RECORDS FOR THE EXERCISE:
theorem moveBits_range {n v : Nat} (hv : v < 2 ^ n) : moveBits v (List.range n) = v := by
  apply Nat.eq_of_testBit_eq
  intro j
  by_cases hj : j < n
  · exact testBit_moveBits_of_nodup List.nodup_range v (List.getElem?_range hj)
  · rw [testBit_moveBits_of_not_mem v (by simpa using hj),
      Nat.testBit_lt_two_pow (Nat.lt_of_lt_of_le hv (Nat.pow_le_pow_right (by decide) (by omega)))]

/-! ### The lines a table names, in the order of the line word (R96, R97) -/

theorem Pinout.getElem?_lines_data {p : Pinout} {j line : Nat} (hj : p.data[j]? = some line) :
    p.lines[j]? = some line := by
  have hlt : j < p.data.length := (List.getElem?_eq_some_iff.1 hj).1
  rw [Pinout.lines, List.append_assoc, List.getElem?_append_left hlt, hj]

theorem Pinout.getElem?_lines_addr {p : Pinout} {k line : Nat} (hk : p.addr[k]? = some line) :
    p.lines[p.data.length + k]? = some line := by
  have hlt : k < p.addr.length := (List.getElem?_eq_some_iff.1 hk).1
  rw [Pinout.lines, List.append_assoc, List.getElem?_append_right (by omega), Nat.add_sub_cancel_left,
    List.getElem?_append_left hlt, hk]

theorem Pinout.getElem?_lines_lat (p : Pinout) : p.lines[p.data.length + p.addr.length]? = some p.lat := by
  simp [Pinout.lines]

theorem Pinout.getElem?_lines_clk (p : Pinout) : p.lines[p.data.length + p.addr.length + 1]? = some p.clk := by
  rw [Pinout.lines, ← List.length_append, List.getElem?_append_right (by omega), Nat.add_sub_cancel_left]
  rfl

namespace Machine

/-! ### Data words and line words (R95, R96) -/

theorem dataWordOfLanes_lt (lanes : List LaneBits) : dataWordOfLanes lanes < 2 ^ (3 * lanes.length) :=
  orBits_lt _ _

theorem testBit_dataWordOfLanes {lanes : List LaneBits} {l ch : Nat} {x : LaneBits} (hx : lanes[l]? = some x)
    (hch : ch < 3) : (dataWordOfLanes lanes).testBit (3 * l + ch) = x.channel ch := by
  have hl : l < lanes.length := (List.getElem?_eq_some_iff.1 hx).1
  have hlt : 3 * l + ch < 3 * lanes.length := by omega
  have hdiv : (3 * l + ch) / 3 = l := by omega
  have hmod : (3 * l + ch) % 3 = ch := by omega
  rw [dataWordOfLanes, testBit_orBits, hdiv, hmod, List.getD_eq_getElem?_getD, hx]
  simp [hlt]

section
variable {c : Cfg} {sig : Sig} (haddr : sig.addr < 2 ^ c.nAddr) (hdata : sig.data < 2 ^ c.ndata)
include haddr hdata

theorem Cfg.sigFits_of_lt : c.sigFits sig = true := by simp [Cfg.sigFits, haddr, hdata]

/-- The fields of a line word are DATA, ADDR, LAT and CLK, from bit 0 up. -/
theorem Cfg.lineWord_eq_add : c.lineWord sig = sig.data + sig.addr * 2 ^ c.ndata +
    sig.lat.toNat * 2 ^ (c.ndata + c.nAddr) + sig.clk.toNat * 2 ^ (c.ndata + c.nAddr + 1) := by
  have hlow := add_mul_two_pow_lt hdata haddr
  have hlat := add_mul_two_pow_lt (m := 1) hlow (Bool.toNat_lt sig.lat)
  rw [Cfg.lineWord, or_shiftLeft_eq_add hdata, or_shiftLeft_eq_add hlow, or_shiftLeft_eq_add hlat]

TASK PROMPT: Can you write out the lines above, from the first one through the one containing "p.lines[j]? = some line := by", exactly as they appear and nothing more?

ANSWER TO THE EXERCISE:
theorem moveBits_range {n v : Nat} (hv : v < 2 ^ n) : moveBits v (List.range n) = v := by
  apply Nat.eq_of_testBit_eq
  intro j
  by_cases hj : j < n
  · exact testBit_moveBits_of_nodup List.nodup_range v (List.getElem?_range hj)
  · rw [testBit_moveBits_of_not_mem v (by simpa using hj),
      Nat.testBit_lt_two_pow (Nat.lt_of_lt_of_le hv (Nat.pow_le_pow_right (by decide) (by omega)))]

/-! ### The lines a table names, in the order of the line word (R96, R97) -/

theorem Pinout.getElem?_lines_data {p : Pinout} {j line : Nat} (hj : p.data[j]? = some line) :
    p.lines[j]? = some line := by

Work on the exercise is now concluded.